The immeasurability problem of it investment

Non-IT executives agree most strongly that the role of information technology in their organization is to reduce costs.

Most agree that IT supports the needs of the company well, is an important part of the business and is aligned to company strategy. Less agreement can be found, however, for the statement that information technology represents means to increase sales and/or to achieve competitive advantage.

There is a low level of agreement among non-IT executives that IT is a core competency of their organization. Surprisingly, most IT executives agree that information technology is a core competency of their company.

This increased conservatism is illustrated in the shortening of expected pay-back periods for information technology projects. Two-thirds of GMA-member companies (Grocery Manufacturers of America) expect IT projects to recoup their costs in one to two years — up from 43 percent last year. The numbers of those expecting a longer pay back of two to five years [1].

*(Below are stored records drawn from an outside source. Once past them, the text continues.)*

-- ==== Sys2Proof/Machine/Tasks.lean ====
section
/-! DEFINITION. Running tasks: flags, faults and paused accesses (R64, R197, R214, R258, R259), and the tally nodes (R222 to R243). -/

namespace Sys2Proof.Machine

/-! ### Tasks of the active graph -/

def graphUpd (d : Dev) (x : Nat) (f : Graph → Graph) : Dev := ctxUpd d x fun k => { k with graph := k.graph.map f }
def taskOf (d : Dev) (x t : Nat) : Option TaskSt := (ctxOf d x).graph.bind fun g => look none g.tasks t
def taskUpd (d : Dev) (x t : Nat) (f : TaskSt → TaskSt) : Dev :=
  graphUpd d x fun g => { g with tasks := upd none g.tasks t (Option.map f) }

/-- The flag word of a task of the active graph (R64, R65). -/
def taskFlags (d : Dev) (x t : Nat) : Half :=
  match taskOf d x t with
  | some s => s.flags
  | none => 0

/-- Flags are sticky for the run on a core and for its task (R64, R211). -/
def raise (d : Dev) (x t c : Nat) (f : Half) : Dev :=
  let d := taskUpd d x t fun s => { s with flags := s.flags ||| f }
  coreUpd d c fun k => match k.inst with
    | some i => if i.ctx = x ∧ i.task = t then { k with flags := k.flags ||| f } else k
    | none => k

/-- Sums counters into a statistics record, each saturating at 32 bits (R80). -/
def Stats.sum (a b : Stats) : Stats :=
  { bins := b.bins.foldl (fun t e => upd 0 t e.1 fun n => satAdd 32 n e.2) a.bins
    clipLo := satAdd 32 a.clipLo b.clipLo
    clipHi := satAdd 32 a.clipHi b.clipHi
    scExtra := satAdd 32 a.scExtra b.scExtra
    accSat := satAdd 32 a.accSat b.accSat
    ufZero := satAdd 32 a.ufZero b.ufZero
    blocks := satAdd 32 a.blocks b.blocks
    sidecars := satAdd 32 a.sidecars b.sidecars }

/-- Adds counters to a task's statistics record (R80). -/
def count (d : Dev) (x t : Nat) (b : Stats) : Dev := taskUpd d x t fun s => { s with stats := Stats.sum s.stats b }

/-- A bin of the histogram (R79). -/
def binStat (b : Nat) : Stats := { Stats.zero with bins := [(b, 1)] }

/-! ### Stopping and pausing a core -/

/-- Takes a core out of every line of waiters. -/
def leaveLines (d : Dev) (c : Nat) : Dev :=
  { d with tallies := d.tallies.map fun e => (e.1, { e.2 with line := e.2.line.filter fun w => decide (w.1 ≠ .core c) }) }

/-- Withdraws an unanswered page fault. -/
def withdrawFault (d : Dev) (x id : Nat) : Dev :=
  sqUpd (ctxUpd d x fun k => { k with faults := k.faults.filter fun r => decide (r.id ≠ id) }) x fun q =>
    { q with fqWait := q.fqWait.filter fun r => decide (r.id ≠ id) }

/-- A TLOAD that has begun completes: the slot holds the table and xd receives COMPLETE (R121, R432). -/
def finishTload (d : Dev) (c : Nat) : Dev :=
  let k := coreOf d c
  match k.tload, k.inst with
  | some (slot, tab, rd), some i =>
    let d := ctxUpd d i.ctx fun x => { x with tables := put none x.tables slot (some tab), reserved := put false x.reserved slot false }
    coreSet d c { setX k rd 0 with tload := none, status := .running, pc := k.pc + 8 }
  | _, _ => d

/-- Ends the run on a core: it stops at the boundary, queued vector instructions are discarded (R196), its flags and cycles go to its task
(R211, R214). -/
def stopInst (d : Dev) (c : Nat) : Dev :=
  match (coreOf d c).inst with
  | none => d
  | some i =>
    let d := leaveLines (finishTload d c) c
    let k := coreOf d c
    let d := match k.fault with
      | some id => withdrawFault d i.ctx id
      | none => d
    let d := taskUpd d i.ctx i.task fun s =>
      { s with ended := s.ended ++ [c], flags := s.flags ||| k.flags, cycles := max s.cycles (k.halfCycles / 2) }
    coreUpd d c fun k => { k with status := .idle, held := false, gated := false, inst := none, fault := none, tload := none, vq := [], adam := 0 }

/-- Whether core `c` runs task `t` of context `x`. -/
def runs (d : Dev) (x t c : Nat) : Bool :=
  match (coreOf d c).inst with
  | some i => decide (i.ctx = x) && decide (i.task = t)
  | none => false

/-- Records a fault in the graph: the first stands, none counts after a cancellation, and dispatch stops (R214, R215). -/
def graphFault (d : Dev) (x code idx unit : Nat) (detail : Word) : Dev :=
  graphUpd d x fun g =>
    { g with stopped := true, fault := if g.cancelled then g.fault else g.fault.or (some (code, idx, unit, detail)) }

/-! ### Task readiness and lines of waiters -/

def tallyOf (d : Dev) (k : Nat) : Tally := look Tally.reset d.tallies k
def tallySet (d : Dev) (k : Nat) (v : Tally) : Dev := { d with tallies := put Tally.reset d.tallies k v }

/-- Reads a task descriptor (R201). -/
def parseTask (b : List Byte) : TaskDesc :=
  let c := fld b 21 1
  { prog := BitVec.ofNat 64 (fld b 0 8), arg := BitVec.ofNat 64 (fld b 8 8), clusters := fld b 16 4, cores := fld b 20 1,
    prio := c % 8, persist := bit c 3, ftz := bit c 4, notify := bit c 5, seed := BitVec.ofNat 16 (fld b 22 2),
    startTally := fld b 24 2, pred := fld b 26 2, succCount := fld b 28 1,
    succ := (List.range 8).map fun i => (fld b (32 + 4 * i) 2 % 32768, fld b (34 + 4 * i) 2),
    stats := fld b 64 8, timeout := fld b 72 4 }

/-- The cluster of a tally reference (R202). -/
def refCl (r : Nat) : Nat := r / 1024 % 32

/-- The lowest cluster of a mask: a task's home cluster (R203). -/
def homeOf (mask : Nat) : Nat := (clustersIn mask).headD 0

/-- R203. -/
def taskValid (d : Dev) (x : Nat) (t : TaskDesc) : Bool :=
  decide (t.clusters ≠ 0) && decide (t.clusters &&& maskOf d x = t.clusters) && decide (t.cores ≠ 0) &&
    decide (t.prog.toNat % 8 = 0) && decide (t.stats % 64 = 0) &&
    (decide (t.pred = 0) || decide (refCl t.startTally = homeOf t.clusters)) && decide (t.succCount ≤ 8) &&
    ((t.succ.take t.succCount).all fun e => bit (maskOf d x) (refCl e.1) && decide (1 ≤ e.2))

/-- Puts a task in the ready queue of each of its clusters, or in the pending bitmap of a full one (R207). -/
def enqueueTask (d : Dev) (x t mask : Nat) : Dev :=
  (clustersIn mask).foldl (fun d cl => clusterUpd d cl fun k =>
    if k.ready.length < 512 then { k with ready := k.ready ++ [(x, t)] } else { k with waiting := k.waiting ++ [(x, t)] }) d

/-- Dispatches a ready task: its descriptor is read again, and one that breaks R203 completes it with BAD_TASK (R206, R207). -/
def announce (d : Dev) (x t : Nat) : Dev :=
  match (ctxOf d x).graph with
  | none => d
  | some g =>
    let bad (d : Dev) : Dev := graphFault (taskUpd d x t fun s =>
      { s with phase := .running, fault := s.fault.or (some (0x1072, 0, BitVec.ofNat 64 t)) }) x 0x1072 t 0 (BitVec.ofNat 64 t)
    match readVa d x (g.taskBase + 128 * t) 128 with
    | .ok b d =>
      let desc := parseTask b
      if taskValid d x desc then enqueueTask (taskUpd d x t fun s => { s with desc := desc }) x t desc.clusters else bad d
    | .bad d => bad d
    | .wait d => bad d
    | .page _ _ d => bad d
    | .resource _ d => bad d

/-- A task becomes ready; it is dispatched unless its graph has stopped (R205, R214, R215). -/
def taskReady (d : Dev) (x t : Nat) : Dev :=
  match (ctxOf d x).graph, taskOf d x t with
  | some g, some s =>
    if s.phase = .waiting then
      let d := taskUpd d x t fun s => { s with phase := .ready }
      if g.stopped then d else announce d x t
    else d
  | _, _ => d

/-- Frees a waiter: a core goes on behind its WAIT, a start tally's task becomes ready, a send list has its GO (R227, R232, R295). -/
def wake (d : Dev) (barrier : Bool) (w : Waiter) : Dev :=
  match w with
  | .core c => coreUpd d c fun k =>
      { k with status := .running, gated := false, pc := k.pc + 8, latch := if barrier then none else k.latch }
  | .start x t => taskReady d x t
  | .sendList x dir => ctxUpd d x fun k =>
      if dir = 0 then { k with east := { k.east with waiting := false, go := true } }
      else { k with west := { k.west with waiting := false, go := true } }

/-- The waiters that a count frees from the front of a line, those left, and the count left (R232). -/
def freeCounter : List (Waiter × BitVec 24 × Option (BitVec 8)) → BitVec 24 →
    List Waiter × List (Waiter × BitVec 24 × Option (BitVec 8)) × BitVec 24
  | [], n => ([], [], n)
  | (w, want, g) :: r, n =>
    if want ≤ n then
      let (f, l, m) := freeCounter r (n - want)
      (w :: f, l, m)
    else ([], (w, want, g) :: r, n)

/-- Examines the line of a counter-mode tally (R232). -/
def examine (d : Dev) (k : Nat) : Dev :=
  let y := tallyOf d k
  let (f, l, n) := freeCounter y.line y.count
  f.foldl (fun d w => wake d false w) (tallySet d k { y with line := l, count := n })

/-- Examines every line after waiters have left some of them: the new first waiter goes on when its count is there (R226, R232). -/
def reexamine (d : Dev) : Dev :=
  (d.tallies.map (·.1)).foldl (fun d k =>
    let y := tallyOf d k
    if y.inuse && !y.barrier && !y.line.isEmpty then examine d k else d) d

/-! ### Faults -/

/-- A task faults: the earliest fault stands, its runs stop, dispatch stops (R214). The graph records a late fault of a completed task
against it (log entry 39, DEDUCED). -/
def taskFail (d : Dev) (x t unit code : Nat) (detail : Word) : Dev :=
  match taskOf d x t with
  | none => d
  | some s =>
    match s.phase with
    | .running =>
      let d := taskUpd d x t fun s => { s with fault := s.fault.or (some (code, unit, detail)) }
      reexamine ((s.started.filter (runs d x t)).foldl stopInst (graphFault d x code t unit detail))
    | .done _ => graphFault d x code t unit detail
    | _ => d

/-- The fault of the run on a core. -/
def coreFault (d : Dev) (c code : Nat) (detail : Word) : Dev :=
  match (coreOf d c).inst with
  | none => d
  | some i => taskFail d i.ctx i.task c code detail

/-- BAD_INSTRUCTION, BAD_ADDRESS, BAD_TABLE with the instruction's address (R216). -/
def badInstruction (d : Dev) (c : Nat) : Dev := coreFault d c 0x1001 (coreOf d c).pc
def badAddress (d : Dev) (c : Nat) : Dev := coreFault d c 0x1002 (coreOf d c).pc
def badTable (d : Dev) (c : Nat) : Dev := coreFault d c 0x1003 (coreOf d c).pc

The IT department typically has a large and rapidly growing budget. In addition, most IT departments have had at least a few high-profile failures, causing business executives to be somewhat suspicious of IT’s value.

The first problem is that results have no meaning when compared to other investments. The second problem is that, to date, there is no empirical evidence that this method improves decisions.

The “immeasurability” problem is caused by three basic types of misunderstanding about measurement problems:
the object of measurement & the concept of measurement is not understood.
the methods of measurement (proven techniques used by science) generally are not well understood [2].

The aim is to define the IT investment effectiveness measuring problem field and to analyze business-performance management optimization methods.
Business-performance management, though defined in various ways, is generally considered a set of management and analytic processes – supported by technology – that addresses financial and operational activities. Businesses set strategic goals and then measure and manage performance against those goals. Core processes include strategic, financial, and operational planning; consolidation and reporting; modeling and analysis; metrics such as scorecards and Six Sigma; and monitoring of key performance indicators linked to organizational strategy using dashboards.

The Balanced Scorecard methodology stresses that objectives and measures from multiple perspectives should all be considered. The classic perspectives for for-profit businesses are Financial, Customer, Internal Operations/Processes, and Learning and Growth (which focuses on human capital, technology and organizational culture — the intangible assets that create value). By looking carefully at all four perspectives, organizations can focus on both the causal drivers of performance and the outcomes [3].
In order to effectively make informed business decisions, individuals must have access to relevant information. KPIs and metrics aid individuals with assessing performance, identifying activities or events that are of concern and focusing resources on those activities that require attention.

To ensure that business-performance management works, companies evaluate their efforts fairly frequently. As a result of these and other efforts, such as standards, companies should achieve improvements not only in performance, but in their ability to measure their progress.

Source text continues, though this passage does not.